Distinct clause in Select statement

  • Hugo Kornelis

    SSC Guru

    Points: 64685

    A good question, highlighting a very common misconception. I've seen so many people think that there is a way to limit DISTINCT to only some of the SELECTed columns - and yet, when I ask them what SQL Server should return for the other columns, they are never able to answer.

    webrunner (7/26/2010)


    I have one question, though. I've seen people show me queries where they write SELECT COUNT(DISTINCT userid) or something like that. Is that also the same as SELECT DISTINCT COUNT(userid), or is there a difference?

    COUNT(*) returns the number of columns (regardless of values); COUNT(userid) counts the number of non-NULL vallues in the userid column; and COUNT(DISTINCT userid) counts the number of distinct non-NULL values in the userid column. This DISTINCT keyword is different from the one at the start of the SELECT list.

    SELECT DISTINCT .... means that at the end of the query evaluation, rows that are complete duplicates of another row (in all columns) are removed.

    So SELECT DISTINCT COUNT(userid) FROM SomeTable will first count the number of rows where userid is not NULL, yielding a single row as result (with that number as the value in its only column). The DISTINCT will then remove duplicates - which don't exist as the COUNT without GROUP BY guarantees a single row result set.


    Hugo Kornelis, SQL Server/Data Platform MVP (2006-2016)
    Visit my SQL Server blog: https://sqlserverfast.com/blog/
    SQL Server Execution Plan Reference: https://sqlserverfast.com/epr/

  • TomThomson

    SSC Guru

    Points: 104773

    bitbucket-25253 (7/26/2010)


    webrunner

    Easy enough to find out ...

    CREATE TABLE #T(userid INT)

    INSERT INTO #T

    SELECT 1 UNION ALL

    SELECT 1 UNION ALL

    SELECT 2 UNION ALL

    SELECT 3 UNION ALL

    SELECT 4 UNION ALL

    SELECT 5 UNION ALL

    SELECT 6 UNION ALL

    SELECT 7

    SELECT COUNT(DISTINCT userid) AS '(1)' FROM #T

    SELECT DISTINCT COUNT(userid)AS '(2)' FROM #T

    Results:

    (1) (2)

    7 8

    Looks wrong to me. Surely that 8 should be a 1, or the DISTINCT keyword ahould not be present in the second select?

    Tom

  • Toreador

    SSChampion

    Points: 11261

    A bit of a strange question.

    I'd never come across the user of parantheses with DISTINCT so assumed it must be some sort of extended syntax I didn't know about. So guessed wrongly that it must have different behaviour.
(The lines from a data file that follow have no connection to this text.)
/-! ## Completing -/

/-- `Completes i s t`: the instruction `i` runs to its end from `s`, past every check, and leaves `t`. One rule for each
shared meaning; `exec_of_completes` and `completes_of_exec` tie it to `exec`. -/
inductive Completes : Instr → State → State → Prop
  | halt (s : State) : Completes .halt s (s.setStatus .halted)
  | nop (s : State) : Completes .nop s (s.setPc (s.valP .O))
  | move {p : CondFn × (RegSpec → RegSpec → Instr)} (hp : p ∈ moveRows) (a b : Reg) (s : State) :
      Completes (p.2 (some a) (some b)) s
        ((if condHolds p.1 s.flags then s.setReg b (s.reg a) else s).setPc (s.valP .R))
  | irmovq (fill : RegSpec) (b : Reg) (v : Word) (s : State) :
      Completes (.irmovq fill (some b) v) s ((s.setReg b v).setPc (s.valP .I))
  | rmmovq (a b : Reg) (d : Word) {s : State} (h : (effAddr s b d).toNat + 8 ≤ s.cfg.memSize) :
      Completes (.rmmovq (some a) (some b) d) s
        ((s.setMem (s.mem.writeWord (effAddr s b d).toNat (s.reg a))).setPc (s.valP .I))
  | mrmovq (a b : Reg) (d : Word) {s : State} (h : (effAddr s b d).toNat + 8 ≤ s.cfg.memSize) :
      Completes (.mrmovq (some a) (some b) d) s
        ((s.setReg a (s.mem.readWord (effAddr s b d).toNat)).setPc (s.valP .I))
  | alu {p : AluFn × (RegSpec → RegSpec → Instr)} (hp : p ∈ aluRows) (a b : Reg) (s : State) :
      Completes (p.2 (some a) (some b)) s
        (((s.setReg b (aluResult p.1 (s.reg a) (s.reg b)).1).setFlags
          (aluFlags p.1 (s.reg a) (s.reg b))).setPc (s.valP .R))
  | jump {p : CondFn × (Word → Instr)} (hp : p ∈ jumpRows) (dest : Word) (s : State) :
      Completes (p.2 dest) s (s.setPc (if condHolds p.1 s.flags then dest else s.valP .D))
  | call (dest : Word) {s : State} (h : (pushAddr s).toNat + 8 ≤ s.cfg.memSize) :
      Completes (.call dest) s
        (((s.setMem (s.mem.writeWord (pushAddr s).toNat (s.valP .D))).setReg .rsp (pushAddr s)).setPc dest)
  | ret {s : State} (h : (popAddr s).toNat + 8 ≤ s.cfg.memSize) :
      Completes .ret s ((s.setReg .rsp (s.reg .rsp + 8)).setPc (s.mem.readWord (popAddr s).toNat))
  | pushq (a : Reg) (fill : RegSpec) {s : State} (h : (pushAddr s).toNat + 8 ≤ s.cfg.memSize) :
      Completes (.pushq (some a) fill) s
        (((s.setMem (s.mem.writeWord (pushAddr s).toNat (pushValue s a))).setReg .rsp (pushAddr s)).setPc (s.valP .R))
  | popq (a : Reg) (fill : RegSpec) {s : State} (h : (popAddr s).toNat + 8 ≤ s.cfg.memSize) :
      Completes (.popq (some a) fill) s
        ((popInto (s.setReg .rsp (s.reg .rsp + 8)) a (s.mem.readWord (popAddr s).toNat)).setPc (s.valP .R))

theorem exec_of_completes {i : Instr} {s t : State} (h : Completes i s t) : exec i s = .next t := by
  cases h with
  | halt => exact exec_halt s
  | nop => exact exec_nop s
  | move hp a b => exact exec_of_moveRows hp a b s
  | irmovq => rfl
  | rmmovq a b d h => exact exec_rmmovq_ok h
  | mrmovq a b d h => exact exec_mrmovq_ok h
  | alu hp a b => exact exec_of_aluRows hp a b s
  | jump hp dest => exact exec_of_jumpRows hp dest s
  | call dest h => exact exec_call_ok h
  | ret h => exact exec_ret_ok h
  | pushq a fill h => exact exec_pushq_ok h
  | popq a fill h => exact exec_popq_ok h

/-- The data access of the instruction, if it makes one, lies inside memory. -/
def AccessInBounds (i : Instr) (s : State) : Prop :=
  ∀ addr st, dataAccess i s = some (addr, st) → addr.toNat + 8 ≤ s.cfg.memSize

theorem exists_reg_of_wellFormed {rA : RegSpec} (h : [rA].all Option.isSome = true) : ∃ a, rA = some a := by
  simpa [Option.isSome_iff_exists] using h

theorem exists_regs_of_wellFormed {rA rB : RegSpec} (h : [rA, rB].all Option.isSome = true) :
    ∃ a b, rA = some a ∧ rB = some b := by
  simpa [Option.isSome_iff_exists] using h

theorem exists_completes_move {p : CondFn × (RegSpec → RegSpec → Instr)} (hp : p ∈ moveRows) {rA rB : RegSpec}
    (s : State) (hw : [rA, rB].all Option.isSome = true) : ∃ t, Completes (p.2 rA rB) s t := by
  obtain ⟨a, b, rfl, rfl⟩ := exists_regs_of_wellFormed hw
  exact ⟨_, .move hp a b s⟩

theorem exists_completes_alu {p : AluFn × (RegSpec → RegSpec → Instr)} (hp : p ∈ aluRows) {rA rB : RegSpec}
    (s : State) (hw : [rA, rB].all Option.isSome = true) : ∃ t, Completes (p.2 rA rB) s t := by
  obtain ⟨a, b, rfl, rfl⟩ := exists_regs_of_wellFormed hw
  exact ⟨_, .alu hp a b s⟩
    But it turned out that the reason I'd never come across it was that there is no alternative syntax at all!

    So an interesting problem to think about, but I can't say I learned anything from it (other than that there are apparently people out there who unnecessarily put brackets with a distinct!)

  • Luke L

    SSC-Dedicated

    Points: 35530

    Tom.Thomson (7/26/2010)


    bitbucket-25253 (7/26/2010)


    webrunner

    Easy enough to find out ...

    CREATE TABLE #T(userid INT)

    INSERT INTO #T

    SELECT 1 UNION ALL

    SELECT 1 UNION ALL

    SELECT 2 UNION ALL

    SELECT 3 UNION ALL

    SELECT 4 UNION ALL

    SELECT 5 UNION ALL

    SELECT 6 UNION ALL

    SELECT 7

    SELECT COUNT(DISTINCT userid) AS '(1)' FROM #T

    SELECT DISTINCT COUNT(userid)AS '(2)' FROM #T

    Results:

    (1) (2)

    7 8

    Looks wrong to me. Surely that 8 should be a 1, or the DISTINCT keyword ahould not be present in the second select?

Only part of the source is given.